Fundamental JavaScript & Style / OOP

  • 4: Application demonstrates excellent knowledge of JavaScript syntax, style, and refactoring. Application is expertly divided into logical components each with a clean, single responsibility.
  • 3: Class methods use array and object prototypes - for loops are not used in the application. Application shows strong effort towards organization, content, and refactoring. Application is effectively broken into logical components, but violate the principle of SRP.
  • 2: Class methods use a mix of array and object prototypes and for loops. Application runs but the code has long methods, unnecessary or poorly named variables, and needs significant refactoring. Divisions of logic into classes are inconsistent or unclear.
  • 1: Application generates syntax error or crashes during execution.
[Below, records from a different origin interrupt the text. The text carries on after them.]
/-- An accepted command puts exactly one response in flight, offered at the earliest one edge later; a response is taken at an edge with
`rst = 0`, `rsp_valid = 1` and `rsp_ready = 1`, and otherwise stays as it is; an offered response that is not taken is offered unchanged at
the next edge without reset (30_encoding, response transfer). That the response is fixed at the accepting edge, in flight from there and as
it is at the edges before it is offered too, is the model's inference (log 5, DEDUCED). -/
def Obligations.ResponseTransfer : Prop :=
  (∀ s t : State, acceptsAt s = true → step s = .next t →
    (portOut s).rspValid = false ∧ ∃ r, t.inFlight = some ⟨r, t.edge⟩ ∧ t.edge = s.edge + 1) ∧
  ∀ (s t : State) (f : InFlight), s.inFlight = some f → (pins s).rst = false → step s = .next t →
    ((portOut s).rspValid = true → (pins s).rspReady = true → t.inFlight = none) ∧
      (((portOut s).rspValid = false ∨ (pins s).rspReady = false) → t.inFlight = some f) ∧
      ((portOut s).rspValid = true → f.since ≤ s.edge ∧
        (portOut s).rspStatus = f.rsp.status ∧ (portOut s).rspCount = f.rsp.count ∧ (portOut s).rspData = f.rsp.data ∧
        ((pins s).rspReady = false → (pins t).rst = false →
          (portOut t).rspValid = true ∧ (portOut t).rspStatus = f.rsp.status ∧
            (portOut t).rspCount = f.rsp.count ∧ (portOut t).rspData = f.rsp.data))

/-- While a command is in flight `cmd_ready = 0`, in every state and whatever the pins, so up to and at the edge at which its response is
taken; and a host that never takes the response blocks every later command for as long as it does not: after any number of edges without
reset and without `rsp_ready` the same response is in flight, the registers are as they were and no word was accepted (30_encoding, one
command in flight). That the registers are complete in every state with a command in flight, offered or not, is the model's inference
(log 5, DEDUCED). -/
def Obligations.OneCommandInFlight : Prop :=
  (∀ (s : State) (f : InFlight), s.inFlight = some f → (portOut s).cmdReady = false) ∧
    ∀ (k : Nat) (s t : State) (f : InFlight), s.inFlight = some f →
      (∀ p ∈ s.inputs, p.rst = false ∧ p.rspReady = false) → Host.Core.run core k s = .next t →
      t.inFlight = some f ∧ t.ck = s.ck ∧ t.rg = s.rg ∧ acceptedWords k s = []

/-- From every legal state a step never faults; and a host that is ready to take responses takes exactly the response in flight within a
bounded number of edges, whatever the latency, also while it holds or offers its next word: the block does not hang, and the waiting word is
not accepted before (70_reset, end of a run). The bound depends on the free latency (log 3), and that the registers stay as they are in the
edges before the response is offered is the model's inference (log 5, DEDUCED). -/
def Obligations.EveryCommandCompletes : Prop :=
  (∀ (s : State) (x : Fault), s.Inv → step s ≠ .fault x) ∧
    ∀ (s : State) (f : InFlight), s.Inv → s.inFlight = some f →
      ∃ k, ∀ ps rest : List PortIn, ps.length = k + 1 → (∀ p ∈ ps, p.rst = false ∧ p.rspReady = true) →
        offersKept s.held ps = true →
        let s' : State := { s with inputs := ps ++ rest }
        ∃ t, Host.Core.run core (k + 1) s' = .next t ∧ takenResponses (k + 1) s' = [f.rsp] ∧
          acceptedWords (k + 1) s' = [] ∧ t.inFlight = none ∧ t.ck = s.ck ∧ t.rg = s.rg ∧ t.inputs = rest

/-- From every legal state a step answers a next state, unless the host broke its offer at an edge without reset (70_reset, I1 and end of a
run; 93 U6). That a reset edge steps although the offer is broken is the model's choice (log 6, DESIGN CHOICE). -/
def Obligations.StepStopsOnlyOnBrokenOffer : Prop :=
  ∀ s : State, s.Inv →
    ((pins s).rst = true ∨ OfferKept s → ∃ t, step s = .next t) ∧
      ((pins s).rst = false ∧ ¬ OfferKept s → step s = .refused .handshakeViolation)

/-- Every step keeps the invariant: legal registers (the latches, the widths, `RG_CNT < OUT_W`, `RG_ACC < 2^RG_CNT`) and a legal response in
flight (10_state, Summary and B1; 60_exceptions G1; 30_encoding, Response format). -/
def Obligations.StepKeepsInvariant : Prop :=
  ∀ s t : State, s.Inv → step s = .next t → t.Inv

/-- The state after reset is legal and idle, with the registers' values of 10_state's Summary. That the host's side is empty there is the
model's choice (log 1, log 2), and that the idle block is ready at once, `cmd_ready = 1`, is the model's choice too (log 4, DESIGN CHOICE). -/
def Obligations.ResetStateIsLegal : Prop :=
  State.reset.Inv ∧ State.reset.ck = ⟨1#30, 0#4⟩ ∧ State.reset.rg = ⟨0#15, 0#4, 5#4, 8#4, 0#1, 0#4⟩ ∧
    (pins State.reset).rst = false ∧ (portOut State.reset).cmdReady = true ∧ (portOut State.reset).rspValid = false

/-- R154: from any state, `CK_INIT` followed by `RG_CFG 5, 8, 0` leaves the registers of the reset state. -/
def Obligations.ResetEqualsInitThenConfigure : Prop :=
  ∀ s : State, ∃ t rs, transactAll [0x1000#16, 0x8085#16] s = some (t, rs) ∧
    t.ck = State.reset.ck ∧ t.rg = State.reset.rg ∧ rs = [⟨0#4, 0#4, 1#64⟩, ⟨0#4, 0#4, 0#64⟩]

/-- At every edge that accepts no command the block keeps its registers or is reset (60_exceptions, H6: between commands it keeps them, and
only reset changes them without a command). That this holds at the edges with a command in flight too, where the spec only says that the
writes are complete when the response is first offered, is the model's inference (log 5, DEDUCED). -/
def Obligations.OnlyResetChangesIdleRegisters : Prop :=
  ∀ s t : State, step s = .next t → acceptsAt s = false →
    (t.ck = s.ck ∧ t.rg = s.rg) ∨ ((pins s).rst = true ∧ t.ck = State.reset.ck ∧ t.rg = State.reset.rg)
Application logic shows poor decomposition with too much logic mashed together.

Test-Driven Development

  • 4: Application covers all aspects of the application including various flows and covers both happy/sad paths.
  • 3: Application is well tested but fails to cover some features and only tests for happy paths. Tests use smaller, sample data files as input rather than the large, original data files.
  • 2: Application makes some use of tests, but the coverage is insufficient given project requirements.
  • 1: Application does not demonstrate strong use of TDD.

User Interface

  • 4: The application can stand on its own to be used by an instructor without guidance from a developer on the team. The application is fully responsive and the UI does not detract from the UX. In addition, the application has clearly had special consideration around usability on devices.
  • 3: The application has many strong displays/interactions, but a few holes in lesser-used displays. The application is fully responsive and the UI does not detract from the UX.
  • 2: The application shows effort in the interface, but the result is not effective. The evaluator has some difficulty using the application when reviewing the features in the users’ needs. Application is not responsive on other devices.
  • 1: The application is confusing or difficult to use.


  • 4: The team effectively uses Git branches and many small, atomic commits that document the evolution of their application with descriptive commit messages. The team displays good pairing practices (driver-navigator, dividing up work, etc.) and utilizes a planning tool more than GitHub issues (GitHub Projects, Trello, etc).
  • 3: The team makes a series of small, atomic commits that document the evolution of their application. The team conducts a DTR (define the relationship) and utilizes GitHub issues and best pairing practices. Both members contribute meaningfully to the application.
  • 2: The team makes large commits covering multiple features that make it difficult for the evaluator to determine the evolution of the application. The team does not utilize a planning tool or equitable pairing practices. One or both members do not contribute meaningfully to the application.
  • 1: The team committed the code to version control in only a few commits. The evaluator cannot determine the evolution of the application.